### Data for the task ###

-- ==== Sys2Proof/Tests/Slice0.lean ====
section
/-! SUPPORT. Tests (expected results from spec/95_test_vectors.md, entries T10 to T24, and from the tables of the rules) and the
witnesses that the hypotheses of the obligations can be met. -/

namespace Sys2Proof.Tests

open Sys2Proof.Machine

/-! ### Helpers -/

/-- A test on the next state; false where there is none. -/
def after (o : Host.Outcome State Fault Refusal) (f : State → Bool) : Bool :=
  match o with
  | .next t => f t
  | .fault _ => false
  | .refused _ => false

/-- The four slots of a buffer. -/
def slots (b : Buf) : List SegPat := [b.p0, b.p1, b.p2, b.p3]

/-- The reset state with other registers, the button chain at `btn`, and the coming edge's levels. -/
def stateOf (r : Regs) (btn : Bool) (x : Sample) : State :=
  { regs := r
    sync := { Sync.reset with btnS2 := btn }
    bench := { Bench.reset with inputs := [x] } }

/-- An unreset edge with idle lines. -/
def quiet : Sample := { rst := false, tm := false, ts := false, bn := true }

/-- A reset edge with every line active (T24). -/
def resetNow : Sample := { rst := true, tm := true, ts := false, bn := false }

/-- The registers of T12: the buffer shows 1234. -/
def regs1234 (cursor : Cursor) (countdown : Countdown) : Regs :=
  { Regs.reset Config.cfg with
    value := 0x04D2
    buf := { p0 := 0x30, p1 := 0x6D, p2 := 0x79, p3 := 0x33 }
    cursor := cursor
    countdown := countdown }

/-- The reset registers with another value. -/
def regsOf (v : Value) : Regs := { Regs.reset Config.cfg with value := v }

/-- The registers with other request flags. -/
def flags (r : Regs) (pendMux pendSec dirty : Bool) : Regs :=
  { r with pendMux := pendMux, pendSec := pendSec, dirty := dirty }

/-! ### Decode: every row's word written out from spec/opcode_table.json -/

theorem test_decode_req :
    (List.map decodeReq [0b100, 0b101, 0b110, 0b111, 0b010, 0b011, 0b001, 0b000]) =
      [.muxTick false false, .muxTick false true, .muxTick true false, .muxTick true true, .secTick false, .secTick true,
        .recompute, .idle] := by decide

theorem test_decode_dbsel :
    (List.map decodeDbsel [0b00, 0b01, 0b10, 0b11]) = [.dbRearm false, .dbRearm true, .dbCount, .dbHold0] := by decide

theorem test_decode_gate : (List.map decodeGate [0b1, 0b0]) = [.muxDrive, .muxBlank] := by decide

theorem test_decode_sign : (List.map decodeSign [0b0, 0b1]) = [.renderPos, .renderNeg] := by decide

theorem test_decode_wrap : (List.map decodeWrap [0b0, 0b1]) = [.countInc, .countWrap] := by decide

theorem test_decode_bcd :
    (List.map decodeBcd [0b0000, 0b0001, 0b0010, 0b0011, 0b0100, 0b0101, 0b0110, 0b0111, 0b1000, 0b1001]) =
      [.enc0, .enc1, .enc2, .enc3, .enc4, .enc5, .enc6, .enc7, .enc8, .enc9] := by decide

theorem test_decode_bcd_reserved :
    (List.map decodeBcd [0b1010, 0b1011, 0b1100, 0b1101, 0b1110, 0b1111]) =
      [.encRsvdA 10, .encRsvdA 11, .encRsvdB 12, .encRsvdB 13, .encRsvdB 14, .encRsvdB 15] := by decide

theorem test_decode_rst : decodeRst 0b1 = .ok .reset ∧ decodeRst 0b0 = .error .noResetRequested := by decide

theorem test_decode_rows_without_word :
    (List.map decodeNone [0, 1, 2, 3, 4, 5, 6, 7]) =
      [.encMinus, .encBlank, .cursorAdv, .debounce, .captureMux, .captureSec, .btnSync, .step] := by decide

theorem test_decode_bytes :
    decode [0b101, 0, 0xAA] = .ok (.muxTick false true, [0xAA]) ∧ decode [0b100, 1] = .error .wideSelector ∧
      decode [0, 8] = .error .unknownFormat ∧ decode [0] = .error .truncated := by decide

###

> **Task directions**
When a line among the entries contains "next", pull that line out.

> **Output below**
/-- A test on the next state; false where there is none. -/
  | .next t => f t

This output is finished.